В период Августовской операции зимы 1915 г., когда германская 10-я армия перешла в наступление, единственным вариантом избежать катастрофы становился немедленный отвод русской 10-й армии на восток, под прикрытие крепостей Новогеоргиевск и Гродно, и рек Неман и Нарев. Однако командарм–10 Ф.В. Сивере не решился сделать этого по собственной инициативе, так как главкосевзап являлся одним из наиболее яростных борцов с инициативой подчиненных. Более того: как только в штаб фронта поступила первая информация, генерал Рузский приказал 10-й армии наступать. Эмигрант В. Кочубей пишет: «Этот приказ особенно характерен для оценки Рузского, как полководца. Во-первых, вместо того, чтобы вывести армию из клещей, в которые она попала благодаря совершенно безграмотному с тактической точки зрения ее расположению, Рузский толкал ее этим своим приказом как бы в мешок, подготовляемый ей противником, и этим облегчал последнему ее окружение. Во-вторых, приказ этот был совершенно неосуществим по той простой причине, что армия была вытянута в длинную тонкую струнку и лишена каких бы то ни было резервов». И далее Кочубей продолжает: «У изучающего деятельность Рузского в то время не раз возникает впечатление, что при некоторых его оперативных соображениях и планах противник совершенно не принимался им во внимание. Через все его мероприятия красной нитью проходит предвзятость и упрямство относительно предполагаемых им намерений германского верховного командования»
{49}.
Причина такого поведения Рузского — его идея фикс о новом вторжении в Восточную Пруссию по образцу августа 1914 года. То есть ни Ставка, ни штаб Северо-Западного фронта даже не смогли предложить ничего нового, как только повторить попытку полугодовой давности, но теперь предпринимаемую в гораздо более худших объективных условиях. В итоге войска 10-й армии все равно неизбежно стали отступать, однако темпы этого отступления из-за противодействия генерала Рузского и его сотрудников были невысокими, что позволило немцам в короткие сроки выйти в русские тылы и отрезать Центральную группу русских корпусов от ковенского направления.

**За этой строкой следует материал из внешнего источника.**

theorem delayRecord_modPtp_modFlow (p : Nat) (g : PtpPort → PtpPort) (f : Flow → Flow) (s : State) :
    (modPtp p g (modFlow p f s)).delayRecord p = ((modPtp p g s).tim, (f (s.flow p)).exchanges, (f (s.flow p)).measured) :=
  congrArg (fun q : Flow => ((modPtp p g s).tim, q.exchanges, q.measured)) (flow_modFlow_same s p f)

theorem pdelayDone_delayRecord (p : Nat) (d : Int) (s : State) :
    let l := exchangesWith d (s.flow p)
    let mean : Int := (l.sum : Int) / (l.length : Int)
    (pdelayDone p d s).delayRecord p =
      ((modPtp p (fun q => { q with pReq := none, pResp := none, meanLink := some mean }) s).tim, l,
       if 3 ≤ (s.flow p).exchanges.length then some mean.toNat else (s.flow p).measured) := by
  simp only [← four_le_exchangesWith_length d]
  rw [pdelayDone, delayRecord_headroomRecompute, delayRecord_modPtp_modFlow]
  rfl

theorem ptp_of_tim {s t : State} (h : t.tim = s.tim) (p : Nat) : t.ptp p = s.ptp p := by
  rw [State.ptp, h, State.ptp]

/-! ### The rows on a granted message (R402, R405 to R407) -/

section
variable {p : Port} {m : PtpMsg} {z s : State}

theorem rejects_of_not_followed (h : ¬ (ptpTakes s p m = true ∧ fromMaster s p m = true)) : (!ptpTakes s p m || !fromMaster s p m) = true := by
  simpa [imp_iff_not_or] using h

theorem accepts_of_followed (h : ptpTakes s p m = true ∧ fromMaster s p m = true) : ¬ (!ptpTakes s p m || !fromMaster s p m) = true := by
  simp [h]

section
variable (hg : PtpGranted p 44 z s)
include hg

theorem ptpSyncRx_unfollowed (h : ¬ (ptpTakes s p m = true ∧ fromMaster s p m = true)) : exec (.ptpSyncRx p m) z = .next s :=
  hg.row (if_pos (rejects_of_not_followed h))

theorem ptpSyncRx_two_step (h : ptpTakes s p m = true ∧ fromMaster s p m = true) (htwo : m.twoStep = true) :
    exec (.ptpSyncRx p m) z = .next (modPtp p (fun q => { q with sync := some (m.seq.toNat, rxStamp s p m.capture, m.corr) }) s) :=
  hg.row ((if_neg (accepts_of_followed h)).trans (if_pos htwo))

theorem ptpSyncRx_one_step (h : ptpTakes s p m = true ∧ fromMaster s p m = true) (hone : m.twoStep = false) :
    exec (.ptpSyncRx p m) z = .next (syncDone p (rxStamp s p m.capture) m.stamp m.corr s) :=
  hg.row ((if_neg (accepts_of_followed h)).trans (if_neg (ne_true_of_eq_false hone)))

theorem ptpFollowUpRx_unfollowed (h : ¬ (ptpTakes s p m = true ∧ fromMaster s p m = true)) : exec (.ptpFollowUpRx p m) z = .next s :=
  hg.row (if_pos (rejects_of_not_followed h))

theorem ptpFollowUpRx_of_none (hsync : (s.ptp p).sync = none) : exec (.ptpFollowUpRx p m) z = .next s :=
  hg.row (ite_eq_left_iff.mpr fun _ => by rw [hsync])

theorem ptpFollowUpRx_of_sync (h : ptpTakes s p m = true ∧ fromMaster s p m = true) {n : Nat} {t c : Int}
    (hsync : (s.ptp p).sync = some (n, t, c)) :
    exec (.ptpFollowUpRx p m) z = .next (if n = m.seq.toNat then syncDone p t m.stamp (c + m.corr) s else s) :=
  hg.row ((if_neg (accepts_of_followed h)).trans (by rw [hsync]))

Удары германцев по русским флангам сразу позволили Гинденбургу захватить инициативу. В итоге действия русского командования всегда являлись запоздалыми, а задержка в организации парирования неприятельских ударов приводила к тому, что масштабы поражения только усугублялись. В ходе упорных оборонительных боев 26-й армейский и 3-й Сибирский корпуса сумели вырваться из немецких «клещей». Ввиду ошибок командования различного уровня в «котле» остался 20-й армейский корпус ген. П.И. Булгакова, который отходил последним. И 2 февраля 10-я германская армия Эйхгорна замкнула кольцо вокруг русского 20-го армейского корпуса. В окружении оказались смешанные подразделения 27-й, 28-й, 29-й и 53-й пехотных дивизий. Попытки отдельных русских соединений деблокировать окруженцев ни к чему не привели.

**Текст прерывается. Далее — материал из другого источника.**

-- ==== Sys2Proof/Machine/Memory.lean ====
section
/-! DEFINITION. Memory (`20_memory.md`): one byte, the set `Written`, and the primitives `MemRead` and `MemWrite` of
rules R36 and R37 with their checks. -/

namespace Sys2Proof.Machine

/-- What an address that no entry lists reads as. The spec leaves a byte that nothing has written unspecified
(rule R22); 0 is a DESIGN CHOICE (`notes/assumptions/2.md`). -/
def unlistedByte : Byte := 0

/-- The byte at an address. -/
def readByte : List Host.Cell → Nat → Byte
  | [], _ => unlistedByte
  | (k, b) :: t, a => if k = a then b else readByte t a

/-- Store a byte, keeping the addresses rising and no entry equal to what an unlisted address reads as. -/
def writeByte : List Host.Cell → Nat → Byte → List Host.Cell
  | [], a, v => if v = unlistedByte then [] else [(a, v)]
  | (k, b) :: t, a, v =>
    if k < a then (k, b) :: writeByte t a v
    else
      let rest := if k = a then t else (k, b) :: t
      if v = unlistedByte then rest else (a, v) :: rest

/-- Store bytes at consecutive addresses. -/
def writeBytes (m : List Host.Cell) (a : Nat) : List Byte → List Host.Cell
  | [] => m
  | b :: bs => writeBytes (writeByte m a b) (a + 1) bs

/-- Add an address to a rising list of addresses. -/
def insertAddr : List Nat → Nat → List Nat
  | [], a => [a]
  | k :: t, a => if k < a then k :: insertAddr t a else if k = a then k :: t else a :: k :: t

/-- Add `n` consecutive addresses. -/
def insertAddrs (l : List Nat) (a : Nat) : Nat → List Nat
  | 0 => l
  | n + 1 => insertAddrs (insertAddr l a) (a + 1) n

/-- Rising addresses below 2^32, each entry different from what an unlisted address reads as. -/
abbrev memWf (m : List Host.Cell) : Prop :=
  List.Pairwise (fun (p q : Host.Cell) => p.1 < q.1) m ∧ ∀ p ∈ m, p.2 ≠ unlistedByte ∧ p.1 < 2 ^ 32

/-- Rising addresses below 2^32. -/
abbrev addrsWf (l : List Nat) : Prop := List.Pairwise (· < ·) l ∧ ∀ a ∈ l, a < 2 ^ 32

/-- The byte the state's memory holds at an address. -/
def State.byte (s : State) (a : Nat) : Byte := readByte s.mem a

/-- The access widths of rule R34: Byte, Word and Double Word. -/
inductive Width where
  | byte
  | word
  | dword
  deriving DecidableEq, Repr

/-- The number of bytes of an access (rule R34). -/
def Width.bytes : Width → Nat
  | .byte => 1
  | .word => 2
  | .dword => 4

/-- The bytes of a datum in address order, from the low bits of a 32-bit value (rule R35). -/
def dataBytes (bo : ByteOrder) (w : Width) (v : DWord) : List Byte :=
  match w with
  | .byte => [v.extractLsb' 0 8]
  | .word => wordBytes bo (v.setWidth 16)
  | .dword => dwordBytes bo v

/-- The datum at an address, zero-extended to 32 bits (rule R36 step 4). -/
def State.datum (s : State) (w : Width) (a : Nat) : DWord :=
  match w with
  | .byte => (s.byte a).setWidth 32
  | .word => (wordOf s.cfg.byteOrder (s.byte a) (s.byte (a + 1))).setWidth 32
  | .dword => dwordOf s.cfg.byteOrder (s.byte a) (s.byte (a + 1)) (s.byte (a + 2)) (s.byte (a + 3))

/-- Rule R36 step 3: every one of `n` bytes from `a` is mapped. -/
def mappedAll (c : Cfg) (a : Nat) : Nat → Except Fault Unit
  | 0 => .ok ()
  | n + 1 => if c.isMapped a then mappedAll c (a + 1) n else .error (.unmapped a)

/-- The three checks of rules R36 and R37, in their order. -/
def checkAccess (c : Cfg) (w : Width) (a : DWord) : Except Fault Unit :=
  if a.toNat + w.bytes > 2 ^ 32 then .error .addressWrap
  else if c.dataAlign = .fault ∧ a.toNat % w.bytes ≠ 0 then .error (.misaligned a.toNat w.bytes)
  else mappedAll c a.toNat w.bytes

/-- `MemRead` (rule R36); a Byte or a Word comes zero-extended. -/
def memRead (s : State) (w : Width) (a : DWord) : Except Fault DWord := do
  checkAccess s.cfg w a
  .ok (s.datum w a.toNat)

/-- The state after a store whose checks passed (rule R37). -/
def State.store (s : State) (w : Width) (a : DWord) (v : DWord) : State :=
  { s with
    mem := writeBytes s.mem a.toNat (dataBytes s.cfg.byteOrder w v)
    written := insertAddrs s.written a.toNat w.bytes }

/-- `MemWrite` (rule R37), of the low bits of a 32-bit value. -/
def memWrite (s : State) (w : Width) (a : DWord) (v : DWord) : Except Fault State := do
  checkAccess s.cfg w a
  .ok (s.store w a v)

end Sys2Proof.Machine
end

8 февраля, исчерпав возможности сопротивления, остатки 20-го армейского корпуса сдались в плен. Общие потери русской армии в Августовской операции составили 56 тыс. убитыми, ранеными и пленными, а также 185 орудий. Столь тяжелые потери вынудили русское командование отказаться от возобновления широкомасштабных операций в Восточной Пруссии в зимней кампании 1915 г. Планы Ставки и штаба Северо-Западного фронта о новом наступлении в Восточную Пруссию провалились. Командарм–10 Ф.В. Сивере был отстранен от командования и вскоре покончил жизнь самоубийством. Главкосевзап в очередной раз вышел сухим из воды, возложив всю вину за поражение на командарма. Как видим, уже четвертый командарм оказывается виноватым в неудачах и отстраняется Рузским с должности. Четыре командарма за пять месяцев — это своеобразный «рекорд» «одного из лучших полководцев», как и до сих пор часто именуют генерала Рузского.
1915 год. От болезни до болезни
В начале марта 1915 г. начальник штаба Верховного главнокомандующего Н.Н. Янушкевич писал военному министру В.А. Сухомлинову: «Северо-Западный фронт как-то выдохся, в чем паралич, не знаю. Боюсь, что [Рузский] устал, болен, а другие плохо вывозят»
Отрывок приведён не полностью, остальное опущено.